Primary cutaneous malignant melanoma (CMM) is an increasingly frequent malignancy in the White population of western countries [1]. The neoplasm arises from melanocytes in a complex process. In each CMM, the tumour size is closely associated with cell proliferation including the size of the growth fraction [2, 3]. In recent years, some progress has been reached in the understanding of primary genetic alterations involved in the CMM initiation [46]. The following neoplastic progression is accompanied or supported by other additional genetic mutations. Many oncogenes, tumour suppressor genes, and altered signalling pathways have been identified [711]. Thus, following the initial malignant thigmotropism step [12], a variety of subsequent mutations occur promoting the CMM invasiveness [7]. Some of these changes are probably involved in the rise of potential for metastasis. The malignant cells prone to metastasize but still in contact with the primary tumour are currently not identifiable under the microscope.

Although some specific CMM subtypes are clinically and histopathologically distinct, these features do not commonly exhibit independent prognostic value. Despite a wealth of information, the prognostic indicators for the progression of primary CMM currently remain the tumour depth and proliferation, as well as the presence or absence of ulceration and micrometastases [13]. Several key molecular pathways are involved in the CMM initiation and progression. The diversity of CMM presentations allows to establish a classification providing insight into CMM epidemiological data and their molecular counterparts [14, 15]. In addition, the translation of CMM molecular biology to relevant clinical correlates and novel therapies has made significant progress over the past few years [6, 9, 10].

Gene expression profiling of human cancers, in particular CMM, allows for a unique insight into the genes intimately involved in the neoplastic process. Clinical and genomic evidence suggests that the metastatic potential of a primary CMM may be dictated by prometastatic events that have additional oncogenic capability [16]. The homeobox gene family and its subset represented by HOX genes, and their related proteins represent, a cluster of molecules that are likely involved in the potential for metastasis expressed by some cancer cells including CMM cells [17]. The homeodomain is a four-α-helix helix-loop-helix DNA binding motif, and its flanking sequences provide either activating or repressing functions for target gene transcription [18, 19]. These homeogenes are organized in four multigene clusters named A, B, C, and D mapped on chromosomes 2, 7, 12, and 17 [20]. Each cluster is composed of 9 to 11 HOX genes. Any HOX gene is part of a family of DNA sequences involved in a series of transcription factors affecting tissue development and cell differentiation. HOX proteins are present in nuclei and they direct DNA-protein and protein-protein interactions.

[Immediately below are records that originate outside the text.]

-- ==== Sys2Proof/Laws/DoesEngAlu.lean ====
section
/-! SUPPORT. What each operation of Machine/EngAlu.lean can do: the parts of the state it can touch, and what it keeps. -/

namespace Sys2Proof.Machine

theorem State.aluRow_does (s : State) (e : EngN) (u : Bool) (long : Bool) (sub : Nat) (a : L48) : Does Part.chip s (State.aluRow s e u long sub a) := by
  unfold State.aluRow
  repeat' first
    | exact rfl
    | with_reducible exact Does.refl _ _
    | with_reducible apply Does.step (h' := State.issue_does ..)
    | with_reducible apply Does.ite
    | intro _
    | extract_lets
    | fail_if_no_progress beta_reduce

theorem execAluMin_does {eng : EngN} {u : Bool} {long : Bool} {a : L48} {s : State} {t : State} (h : execAluMin eng u long a s = .next t) : Does Part.chip s t := by
  unfold execAluMin at h
  cases h
  repeat' first
    | exact rfl
    | with_reducible exact Does.refl _ _
    | with_reducible apply Does.step (h' := State.aluRow_does ..)
    | extract_lets
    | fail_if_no_progress beta_reduce

theorem execAluXor_does {eng : EngN} {u : Bool} {long : Bool} {a : L48} {s : State} {t : State} (h : execAluXor eng u long a s = .next t) : Does Part.chip s t := by
  unfold execAluXor at h
  cases h
  repeat' first
    | exact rfl
    | with_reducible exact Does.refl _ _
    | with_reducible apply Does.step (h' := State.aluRow_does ..)
    | extract_lets
    | fail_if_no_progress beta_reduce

theorem execAluNot_does {eng : EngN} {u : Bool} {long : Bool} {a : L48} {s : State} {t : State} (h : execAluNot eng u long a s = .next t) : Does Part.chip s t := by
  unfold execAluNot at h
  cases h
  repeat' first
    | exact rfl
    | with_reducible exact Does.refl _ _
    | with_reducible apply Does.step (h' := State.aluRow_does ..)
    | extract_lets
    | fail_if_no_progress beta_reduce

theorem execAluOr_does {eng : EngN} {u : Bool} {long : Bool} {a : L48} {s : State} {t : State} (h : execAluOr eng u long a s = .next t) : Does Part.chip s t := by
  unfold execAluOr at h
  cases h
  repeat' first
    | exact rfl
    | with_reducible exact Does.refl _ _
    | with_reducible apply Does.step (h' := State.aluRow_does ..)
    | extract_lets
    | fail_if_no_progress beta_reduce

theorem execAluAbs_does {eng : EngN} {u : Bool} {long : Bool} {a : L48} {s : State} {t : State} (h : execAluAbs eng u long a s = .next t) : Does Part.chip s t := by
  unfold execAluAbs at h
  cases h
  repeat' first
    | exact rfl
    | with_reducible exact Does.refl _ _
    | with_reducible apply Does.step (h' := State.aluRow_does ..)
    | extract_lets
    | fail_if_no_progress beta_reduce

theorem execAluMax_does {eng : EngN} {u : Bool} {long : Bool} {a : L48} {s : State} {t : State} (h : execAluMax eng u long a s = .next t) : Does Part.chip s t := by
  unfold execAluMax at h
  cases h
  repeat' first
    | exact rfl
    | with_reducible exact Does.refl _ _
    | with_reducible apply Does.step (h' := State.aluRow_does ..)
    | extract_lets
    | fail_if_no_progress beta_reduce

theorem execAluAdd_does {eng : EngN} {u : Bool} {long : Bool} {a : L48} {s : State} {t : State} (h : execAluAdd eng u long a s = .next t) : Does Part.chip s t := by
  unfold execAluAdd at h
  cases h
  repeat' first
    | exact rfl
    | with_reducible exact Does.refl _ _
    | with_reducible apply Does.step (h' := State.aluRow_does ..)
    | extract_lets
    | fail_if_no_progress beta_reduce

theorem execAluPass_does {eng : EngN} {u : Bool} {long : Bool} {a : L48} {s : State} {t : State} (h : execAluPass eng u long a s = .next t) : Does Part.chip s t := by
  unfold execAluPass at h
  cases h
  repeat' first
    | exact rfl
    | with_reducible exact Does.refl _ _
    | with_reducible apply Does.step (h' := State.aluRow_does ..)
    | extract_lets
    | fail_if_no_progress beta_reduce

theorem execAluAnd_does {eng : EngN} {u : Bool} {long : Bool} {a : L48} {s : State} {t : State} (h : execAluAnd eng u long a s = .next t) : Does Part.chip s t := by
  unfold execAluAnd at h
  cases h
  repeat' first
    | exact rfl
    | with_reducible exact Does.refl _ _
    | with_reducible apply Does.step (h' := State.aluRow_does ..)
    | extract_lets
    | fail_if_no_progress beta_reduce

theorem execAluMinu_does {eng : EngN} {u : Bool} {long : Bool} {a : L48} {s : State} {t : State} (h : execAluMinu eng u long a s = .next t) : Does Part.chip s t := by
  unfold execAluMinu at h
  cases h
  repeat' first
    | exact rfl
    | with_reducible exact Does.refl _ _
    | with_reducible apply Does.step (h' := State.aluRow_does ..)
    | extract_lets
    | fail_if_no_progress beta_reduce

theorem execAluAndn_does {eng : EngN} {u : Bool} {long : Bool} {a : L48} {s : State} {t : State} (h : execAluAndn eng u long a s = .next t) : Does Part.chip s t := by
  unfold execAluAndn at h
  cases h
  repeat' first
    | exact rfl
    | with_reducible exact Does.refl _ _
    | with_reducible apply Does.step (h' := State.aluRow_does ..)
    | extract_lets
    | fail_if_no_progress beta_reduce

theorem execAluNeg_does {eng : EngN} {u : Bool} {long : Bool} {a : L48} {s : State} {t : State} (h : execAluNeg eng u long a s = .next t) : Does Part.chip s t := by
  unfold execAluNeg at h
  cases h
  repeat' first
    | exact rfl
    | with_reducible exact Does.refl _ _
    | with_reducible apply Does.step (h' := State.aluRow_does ..)
    | extract_lets
    | fail_if_no_progress beta_reduce

theorem execAluSubb_does {eng : EngN} {u : Bool} {long : Bool} {a : L48} {s : State} {t : State} (h : execAluSubb eng u long a s = .next t) : Does Part.chip s t := by
  unfold execAluSubb at h
  cases h
  repeat' first
    | exact rfl
    | with_reducible exact Does.refl _ _
    | with_reducible apply Does.step (h' := State.aluRow_does ..)
    | extract_lets
    | fail_if_no_progress beta_reduce

theorem execAluAddc_does {eng : EngN} {u : Bool} {long : Bool} {a : L48} {s : State} {t : State} (h : execAluAddc eng u long a s = .next t) : Does Part.chip s t := by
  unfold execAluAddc at h
  cases h
  repeat' first
    | exact rfl
    | with_reducible exact Does.refl _ _
    | with_reducible apply Does.step (h' := State.aluRow_does ..)
    | extract_lets
    | fail_if_no_progress beta_reduce

theorem execAluMaxu_does {eng : EngN} {u : Bool} {long : Bool} {a : L48} {s : State} {t : State} (h : execAluMaxu eng u long a s = .next t) : Does Part.chip s t := by
  unfold execAluMaxu at h
  cases h
  repeat' first
    | exact rfl
    | with_reducible exact Does.refl _ _
    | with_reducible apply Does.step (h' := State.aluRow_does ..)
    | extract_lets
    | fail_if_no_progress beta_reduce

theorem execAluSub_does {eng : EngN} {u : Bool} {long : Bool} {a : L48} {s : State} {t : State} (h : execAluSub eng u long a s = .next t) : Does Part.chip s t := by
  unfold execAluSub at h
  cases h
  repeat' first
    | exact rfl
    | with_reducible exact Does.refl _ _
    | with_reducible apply Does.step (h' := State.aluRow_does ..)
    | extract_lets
    | fail_if_no_progress beta_reduce

end Sys2Proof.Machine
end

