-- ==== Sys2Proof/Laws/Engine.lean ====
section
/-! SUPPORT. What a cycle of an engine does to the parts of the engine that no pipeline touches, and what the issue of one move leaves. -/

namespace Sys2Proof.Machine

variable {α : Type}

@[simp] theorem Tab.set_set (l : Tab α) (k : Nat) (v w : α) : (l.set k v).set k w = l.set k w := by
  induction l with
  | nil => simp [Tab.set]
  | cons x t ih =>
    simp only [Tab.set]
    split
    · simp [Tab.set]
    · split
      · rename_i h1 h2; subst h2; simp [Tab.set]
      · rename_i h1 h2; simp [Tab.set, h1, h2, ih]

@[simp] theorem State.engine_setEngine (s : State) (e : Nat) (x : Engine) : (s.setEngine e x).engine e = x := by
  simp [State.engine, State.setEngine]

theorem State.engine_setEngine_ne (s : State) {e j : Nat} (x : Engine) (h : j ≠ e) : (s.setEngine e x).engine j = s.engine j := by
  simp [State.engine, State.setEngine, Tab.get_set_ne _ _ _ h]

@[simp] theorem State.setEngine_setEngine (s : State) (e : Nat) (x y : Engine) : (s.setEngine e x).setEngine e y = s.setEngine e y := by
  simp [State.setEngine]

theorem OnlyEngine.set (s : State) (e : Nat) (x : Engine) : OnlyEngine e s (s.setEngine e x) :=
  ⟨fun p hp => by cases p <;> first | rfl | simp at hp, fun _ h => s.engine_setEngine_ne x h⟩

/-! Pipelines leave latches and settings alone. -/

theorem foldl_keeps {β γ : Type} (g : α → γ) (f : α → β → α) (h : ∀ a b, g (f a b) = g a) (l : List β) (a : α) : g (l.foldl f a) = g a := by
  induction l generalizing a with
  | nil => rfl
  | cons b l ih => rw [List.foldl_cons, ih, h]

@[simp] theorem Mac.advance_o (x : Mac) : x.advance.o = x.o := by
  unfold Mac.advance
  exact foldl_keeps Mac.o _ (fun a b => by unfold Mac.complete; dsimp only; split <;> rfl) _ _

@[simp] theorem Chk.advance_o (x : Chk) : x.advance.o = x.o := by
  unfold Chk.advance
  exact foldl_keeps Chk.o _ (fun a b => by unfold Chk.complete; split <;> rfl) _ _

@[simp] theorem Chk.advance_poly (x : Chk) : x.advance.poly = x.poly := by
  unfold Chk.advance
  exact foldl_keeps Chk.poly _ (fun a b => by unfold Chk.complete; split <;> rfl) _ _

@[simp] theorem Chk.advance_cfg (x : Chk) : x.advance.cfg = x.cfg := by
  unfold Chk.advance
  exact foldl_keeps Chk.cfg _ (fun a b => by unfold Chk.complete; split <;> rfl) _ _

@[simp] theorem Div_.advance_o (x : Div_) : x.advance.o = x.o := by
  unfold Div_.advance
  extract_lets
  split
  · rfl
  · split
    · rfl
    · split <;> rfl

@[simp] theorem Lsu0.advance_o (x : Lsu0) : x.advance.o = x.o := by
  unfold Lsu0.advance
  exact foldl_keeps Lsu0.o _ (fun a b => by split <;> rfl) _ _

@[simp] theorem Lsu0.advance_sb (x : Lsu0) : x.advance.sb = x.sb := by
  unfold Lsu0.advance
  exact foldl_keeps Lsu0.sb _ (fun a b => by split <;> rfl) _ _

@[simp] theorem Lsu1.advance_o (x : Lsu1) : x.advance.o = x.o := by
  unfold Lsu1.advance
  exact foldl_keeps Lsu1.o _ (fun a b => by split <;> rfl) _ _

@[simp] theorem Lsu1.advance_rsel (x : Lsu1) : x.advance.rsel = x.rsel := by
  unfold Lsu1.advance
  exact foldl_keeps Lsu1.rsel _ (fun a b => by split <;> rfl) _ _

@[simp] theorem Lsu1.advance_desc (x : Lsu1) : x.advance.desc = x.desc := by
  unfold Lsu1.advance
  exact foldl_keeps Lsu1.desc _ (fun a b => by split <;> rfl) _ _

@[simp] theorem Engine.raise_held (x : Engine) (c : Byte) : (x.raise c).held = x.held := rfl

@[simp] theorem Engine.popBundle_held (x : Engine) : x.popBundle.held = x.held := rfl

theorem Spu.take_keeps (x : Spu) (b : Bool) : (x.take b).o = x.o ∧ (x.take b).rbase = x.rbase ∧ (x.take b).rsize = x.rsize := by
  unfold Spu.take
  split <;> split <;> simp

@[simp] theorem Engine.atTwo_held (x : Engine) (tick now : Nat) : (x.atTwo tick now).held = x.held := by
  have h (y : Spu) : (y.atTwo.o, y.atTwo.rbase, y.atTwo.rsize) = (y.o, y.rbase, y.rsize) := by
    unfold Spu.atTwo
    split
    · rfl
    · exact foldl_keeps (fun z : Spu => (z.o, z.rbase, z.rsize)) _ (fun a b => by simp [Spu.take_keeps]) _ _
  have h' := h x.spu
  simp only [Prod.mk.injEq] at h'
  simp [Engine.atTwo, Engine.held, h']

@[simp] theorem Ctl.modeStep_held (x : Ctl) : x.modeStep.o = x.o ∧ x.modeStep.gd = x.gd ∧ x.modeStep.link = x.link ∧ x.modeStep.tsp = x.tsp ∧
    x.modeStep.vbase = x.vbase ∧ x.modeStep.cause = x.cause ∧ x.modeStep.guards = x.guards := by
  unfold Ctl.modeStep
  split
  · simp
  · split <;> simp

@[simp] theorem Engine.advance_held (x : Engine) : x.advance.held = x.held := by
  rw [Engine.advance, Engine.raise_held]
  simp [Engine.held]

@[simp] theorem Ctl.jump_held (x : Ctl) (a : BitVec 11) : (x.jump a).o = x.o ∧ (x.jump a).gd = x.gd ∧ (x.jump a).link = x.link ∧ (x.jump a).tsp = x.tsp ∧
    (x.jump a).vbase = x.vbase ∧ (x.jump a).cause = x.cause ∧ (x.jump a).guards = x.guards := by
  unfold Ctl.jump
  split <;> simp

theorem Rpt.checkLevel_o (x : Rpt) (k : Nat) : (x.checkLevel k).1.o = x.o := by
  by_cases hk : k = 0 <;> simp only [Rpt.checkLevel, hk, if_true, if_false] <;> split <;> split <;> rfl

theorem Rpt.endCheck_o (x : Rpt) (pc : BitVec 11) : (x.endCheck pc).1.o = x.o := by
  unfold Rpt.endCheck
  dsimp only
  repeat' split
  all_goals simp [Rpt.checkLevel_o]

@[simp] theorem Rpt.turn_o (x : Rpt) (pc : BitVec 11) (t : Option (Nat × W24)) : (x.turn pc t).1.o = x.o := by
  unfold Rpt.turn
  split
  · unfold Rpt.open_; dsimp only; split <;> simp [Rpt.endCheck_o]
  · rw [Rpt.endCheck_o]; unfold Rpt.exit; split <;> rfl
  · rw [Rpt.endCheck_o]

@[simp] theorem Engine.sequence_held (x : Engine) (t : Option (Nat × W24)) : (x.sequence t).held = x.held := by
  simp [Engine.sequence, Engine.held]

/-! The issue of one move. -/

theorem State.issues_ready {s : State} {e : Nat} (h : s.issues e) : s.ready e = true := h.1

theorem State.beginCycle_still {s : State} {e : Nat} (h : (s.engine e).smv.still = true) :
    s.beginCycle e = (s.setEngine e ((s.engine e).atTwo s.tb.tick.toNat s.now), true) := by
  have : s.smvCycle e = (s, true) := by
    unfold State.smvCycle
    exact if_pos h
  simp [State.beginCycle, this]

theorem State.ready_parts {s : State} {e : Nat} (h : s.ready e = true) :
    s.canCycle e = true ∧ (s.engine e).ctl.bubble = false ∧ (s.engine e).smv.meet = [] := by
  simp only [State.ready, Bool.and_eq_true, Bool.not_eq_true'] at h
  refine ⟨h.1.1.1, h.1.1.2, ?_⟩
  have := h.1.1.1
  simp only [State.canCycle, Engine.hardFrozen, Bool.and_eq_true, Bool.not_eq_true', Bool.or_eq_false_iff, Bool.not_eq_false'] at this
  simpa using this.1.2.2

theorem State.passBubble_ready {s : State} {e : Nat} (h : s.ready e = true) : s.passBubble e = s := by
  have ⟨_, hb, hm⟩ := State.ready_parts h
  have hp : s.passMeet e = s := by simp [State.passMeet, hm]
  simp [State.passBubble, hp, hb]

/-- A fetch of an engine that fetches quietly only fills its prefetch queue. -/
theorem State.fill_quiet {s : State} {e : Nat} (h : s.fetchesQuietly e) (k : Nat) : ∀ (y : Engine) (a : Nat), y.fbase = (s.engine e).fbase →
    ∃ q, (s.setEngine e y).fill e a k = s.setEngine e { y with pfq := q } := by
  induction k with
  | zero => exact fun y a _ => ⟨y.pfq, rfl⟩
  | succ k ih =>
    intro y a hy
    have hq := h y (a % 2048) hy (by omega)
    rw [State.fill]
    split
    · next s1 he => exact ⟨y.pfq, by rw [he] at hq; exact hq⟩
    · next s1 b he =>
      rw [he] at hq
      simp only at hq
      subst hq
      rw [State.engine_setEngine, State.setEngine_setEngine]
      exact ih _ _ hy

theorem State.prefetch_quiet {s : State} {e : Nat} (h : s.fetchesQuietly e) (y : Engine) (hy : y.ctl.bubble = false → y.fbase = (s.engine e).fbase) :
    ∃ q, (s.setEngine e y).prefetch e = s.setEngine e { y with pfq := q } := by
  rw [State.prefetch, State.engine_setEngine]
  split
  · exact ⟨y.pfq, rfl⟩
  · next hb =>
    rw [Bool.or_eq_true, not_or] at hb
    exact State.fill_quiet h 1 y _ (hy (Bool.eq_false_iff.2 hb.1))

theorem State.fetchesQuietly_set {s : State} {e : Nat} (h : s.fetchesQuietly e) (y : Engine) (hy : y.fbase = (s.engine e).fbase) :
    (s.setEngine e y).fetchesQuietly e := by
  intro z n hz hn
  rw [State.setEngine_setEngine]
  rw [State.engine_setEngine] at hz
  exact h z n (hz.trans hy) hn

/-- Rows without an inverted bit are read without a memory error. -/
theorem State.readMem_sound {s : State} {a n : Nat} (hk : memKind a ≠ .staging) (hb : s.mem.sound a n = true) : (s.readMem a n).1 = s := by
  have hc : ∀ i, i ∈ List.range n → s.mem.decode (a + i) = .clean ((s.mem.byte (a + i)).getD 0) := by
    intro i hi
    simp only [Memory.sound, List.all_eq_true, decide_eq_true_eq] at hb
    rw [Memory.decode, if_pos (hb i hi), Memory.meant]
  have h1 : (s.mem.readInner a n).inner = false := by
    simp only [Memory.readInner, List.any_map, List.any_eq_false]
    intro i hi
    simp [Function.comp, hc i hi, InnerOut.fixed]
  have h2 : (s.mem.readInner a n).fail = none := by
    simp only [Memory.readInner, Option.map_eq_none_iff, List.find?_eq_none]
    intro i hi
    simp [hc i hi]
  simp only [State.readMem, Memory.readRow, hk, if_false, h2, State.noteRead, h1]
  simp [Memory.readInner]

/-- IMEM is no staging store. -/
theorem imemAddr_kind {e n : Nat} (he : e < 1024) (hn : n < 2048) : memKind (imemAddr e n 0) = .imem := by
  have h : imemAddr e n 0 = engBlock + (e / 32 * 0x800000 + e % 32 * 0x8000 + 16 * n) := by simp only [imemAddr]; omega
  have h1 : e / 32 * 0x800000 + e % 32 * 0x8000 + 16 * n < 0x10000000 := by omega
  have h2 : (e / 32 * 0x800000 + e % 32 * 0x8000 + 16 * n) % 0x800000 < 0x100000 := by omega
  rw [h]
  generalize e / 32 * 0x800000 + e % 32 * 0x8000 + 16 * n = k at h1 h2
  have e1 : msramBase = 0x100000 := rfl
  have e2 : stagingBase = 0x100000000 := rfl
  have e3 : pmemBase = 0x200000000 := rfl
  have e4 : engBlock = 0x410000000 := rfl
  rw [memKind, e1, e2, e3, e4]
  clear h e1 e2 e3 e4
  simp only [Bool.and_eq_true, decide_eq_true_eq]
  rw [if_neg (by omega), if_neg (by omega), if_neg (by omega), if_neg (by omega), if_pos (by omega), Nat.add_sub_cancel_left]
  exact if_pos h2

@[simp] theorem asBundle_state (r : State × Option (List Byte)) : (asBundle r).1 = r.1 := rfl

/-- An engine of a pod whose IMEM bears no inverted bit fetches quietly. -/
theorem State.fetchesQuietly_of {s : State} {e : Nat} (he : e < 1024) (hb : ∀ n < 2048, s.mem.sound (imemAddr e n 0) 16 = true) : s.fetchesQuietly e := by
  intro y n _ hn
  have hk : memKind (imemAddr e n 0) ≠ .staging := by simp [imemAddr_kind he hn]
  have hb' := hb n hn
  have hm : (s.setEngine e y).mem = s.mem := rfl
  rw [← hm] at hb'
  have h := State.readMem_sound hk hb'
  rw [State.fetch, if_pos he, asBundle_state]
  exact h

/-- A move that meets no port exception, at an engine that issues, is performed at the end of the cycle, and the engine fetches on. -/
theorem State.issue_eq {s : State} {e n : Nat} {v : L48} (h : s.issues e)
    (hf : moveFault ((s.engine e).ctl.mode.getLsbD 3) (s.engine e).rpt.n.val (.imm v) n = none) :
    s.issue e n v = ((s.setEngine e ((s.engine e).atTwo s.tb.tick.toNat s.now).popBundle).endCycle e (some [(n, v)])).prefetch e := by
  simp only [State.issue, State.passBubble_ready h.1, h.1, if_true, hf, State.beginCycle_still h.2.1, State.issueMoves, State.engine_setEngine,
    State.setEngine_setEngine]

/-- The engine after a move to port `n` was performed in the cycle that began with `x`; `now` is the full count and `fb` the fetch window that
a jump would put in force. -/
def Engine.performed (x : Engine) (e now n : Nat) (v : L48) (fb : BitVec 25) : Engine :=
  let y := x.trigger e now [] (x.ctl.mode.getLsbD 0) (x.ctl.mode.getLsbD 1) n v
  let z := y.sequence (if n / 64 = 11 then some (n % 64, wordOf v) else none)
  { z.advance with fbase := if z.ctl.bubble && 1024 ≤ e then fb else z.fbase }

/-- The end of the cycle of one trigger that only the engine's own registers see. -/
theorem State.endCycle_trigger {s : State} {e n : Nat} {v : L48} (ht : isTrigger n = true) (h12 : n / 64 ≠ 12) (h8 : n / 64 = 8 → 8 ≤ n % 64)
    (hs : n ≠ bSPU + 2 ∧ n ≠ bSPU + 3) :
    s.endCycle e (some [(n, v)]) = s.setEngine e ((s.engine e).performed e s.now n v (s.pst.fbase.get 0 (e - 1024))) := by
  have hload : ¬(n / 64 = 8 ∧ lsuLoads (n % 64) = true) := by
    rintro ⟨a, b⟩
    simp only [lsuLoads, decide_eq_true_eq] at b
    have := h8 a
    omega
  by_cases h11 : n / 64 = 11 <;>
  simp [State.endCycle, ht, h12, h11, hload, State.trigger, hs.1, hs.2, Engine.performed] <;> rfl

theorem Engine.performed_bubble (x : Engine) (e now n : Nat) (v : L48) (fb : BitVec 25) :
    (x.performed e now n v fb).ctl.bubble = false → (x.performed e now n v fb).fbase = x.fbase := by
  have ha (y : Engine) : y.advance.ctl.bubble = y.ctl.bubble ∧ y.advance.fbase = y.fbase := by
    refine ⟨?_, rfl⟩
    show y.ctl.modeStep.bubble = _
    unfold Ctl.modeStep
    split
    · rfl
    · split <;> rfl
  have ht : (x.trigger e now [] (x.ctl.mode.getLsbD 0) (x.ctl.mode.getLsbD 1) n v).fbase = x.fbase := by
    unfold Engine.trigger Engine.store0 Engine.trigger1 Engine.ctlTrigger
    dsimp only
    repeat' split
    all_goals rfl
  simp only [Engine.performed]
  intro hb
  rw [(ha _).1] at hb
  rw [hb]
  exact ht

/-- What such a move leaves at an engine that issues. -/
theorem State.issue_trigger {s : State} {e n : Nat} {v : L48} (h : s.issues e)
    (hf : moveFault ((s.engine e).ctl.mode.getLsbD 3) (s.engine e).rpt.n.val (.imm v) n = none)
    (ht : isTrigger n = true) (h12 : n / 64 ≠ 12) (h8 : n / 64 = 8 → 8 ≤ n % 64) (hs : n ≠ bSPU + 2 ∧ n ≠ bSPU + 3) :
    ∃ q, s.issue e n v = s.setEngine e { ((s.engine e).atTwo s.tb.tick.toNat s.now).popBundle.performed e s.now n v (s.pst.fbase.get 0 (e - 1024))
      with pfq := q } := by
  rw [State.issue_eq h hf, State.endCycle_trigger ht h12 h8 hs, State.engine_setEngine, State.setEngine_setEngine]
  exact State.prefetch_quiet h.2.2 _ (fun hb => Engine.performed_bubble _ _ _ _ _ _ hb)

@[simp] theorem Engine.performed_held (x : Engine) (e now n : Nat) (v : L48) (fb : BitVec 25) : (x.performed e now n v fb).held =
    (x.trigger e now [] (x.ctl.mode.getLsbD 0) (x.ctl.mode.getLsbD 1) n v).held := by
  have hb (y : Engine) (b : BitVec 25) : ({ y with fbase := b } : Engine).held = y.held := rfl
  simp only [Engine.performed, hb, Engine.advance_held, Engine.sequence_held]

theorem Engine.performed_mac (x : Engine) (e now n : Nat) (v : L48) (fb : BitVec 25) : (x.performed e now n v fb).mac =
    (x.trigger e now [] (x.ctl.mode.getLsbD 0) (x.ctl.mode.getLsbD 1) n v).mac.advance := rfl

theorem Engine.performed_chk (x : Engine) (e now n : Nat) (v : L48) (fb : BitVec 25) : (x.performed e now n v fb).chk =
    (x.trigger e now [] (x.ctl.mode.getLsbD 0) (x.ctl.mode.getLsbD 1) n v).chk.advance := rfl

theorem Engine.performed_div (x : Engine) (e now n : Nat) (v : L48) (fb : BitVec 25) : (x.performed e now n v fb).div =
    (x.trigger e now [] (x.ctl.mode.getLsbD 0) (x.ctl.mode.getLsbD 1) n v).div.advance := rfl

/-- A pipeline after a cycle still ends with what entered last, one cycle nearer to its result. -/
theorem Mac.advance_last (x : Mac) (f : MacFl) (h : 1 < f.k) : ({ x with fl := x.fl ++ [f] } : Mac).advance.fl.getLast? = some { f with k := f.k - 1 } := by
  unfold Mac.advance
  rw [foldl_keeps Mac.fl _ (fun a b => by unfold Mac.complete; dsimp only; split <;> rfl)]
  have : f.k - 1 ≠ 0 := by omega
  simp [List.filter_append, this]

theorem Chk.advance_last (x : Chk) (f : ChkFl) (h : 1 < f.k) : ({ x with fl := x.fl ++ [f] } : Chk).advance.fl.getLast? = some { f with k := f.k - 1 } := by
  unfold Chk.advance
  rw [foldl_keeps Chk.fl _ (fun a b => by unfold Chk.complete; split <;> rfl)]
  have : f.k - 1 ≠ 0 := by omega
  simp [List.filter_append, this]

end Sys2Proof.Machine
end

The most common mutation in human CMM BRAF (V600E) activates the serine/threonine kinase BRAF and causes excessive activity in the mitogen-activated protein kinase (MAPK) pathway [6]. BRAF (V600E) mutations are also present in benign melanocytic naevi, highlighting the importance of additional genetic alterations in the genesis of malignancies [21]. Such changes include recurrent copy number variations that result in the amplification of oncogenes. For certain amplifications, the large number of genes in the interval has precluded an understanding of the cooperating oncogenic events.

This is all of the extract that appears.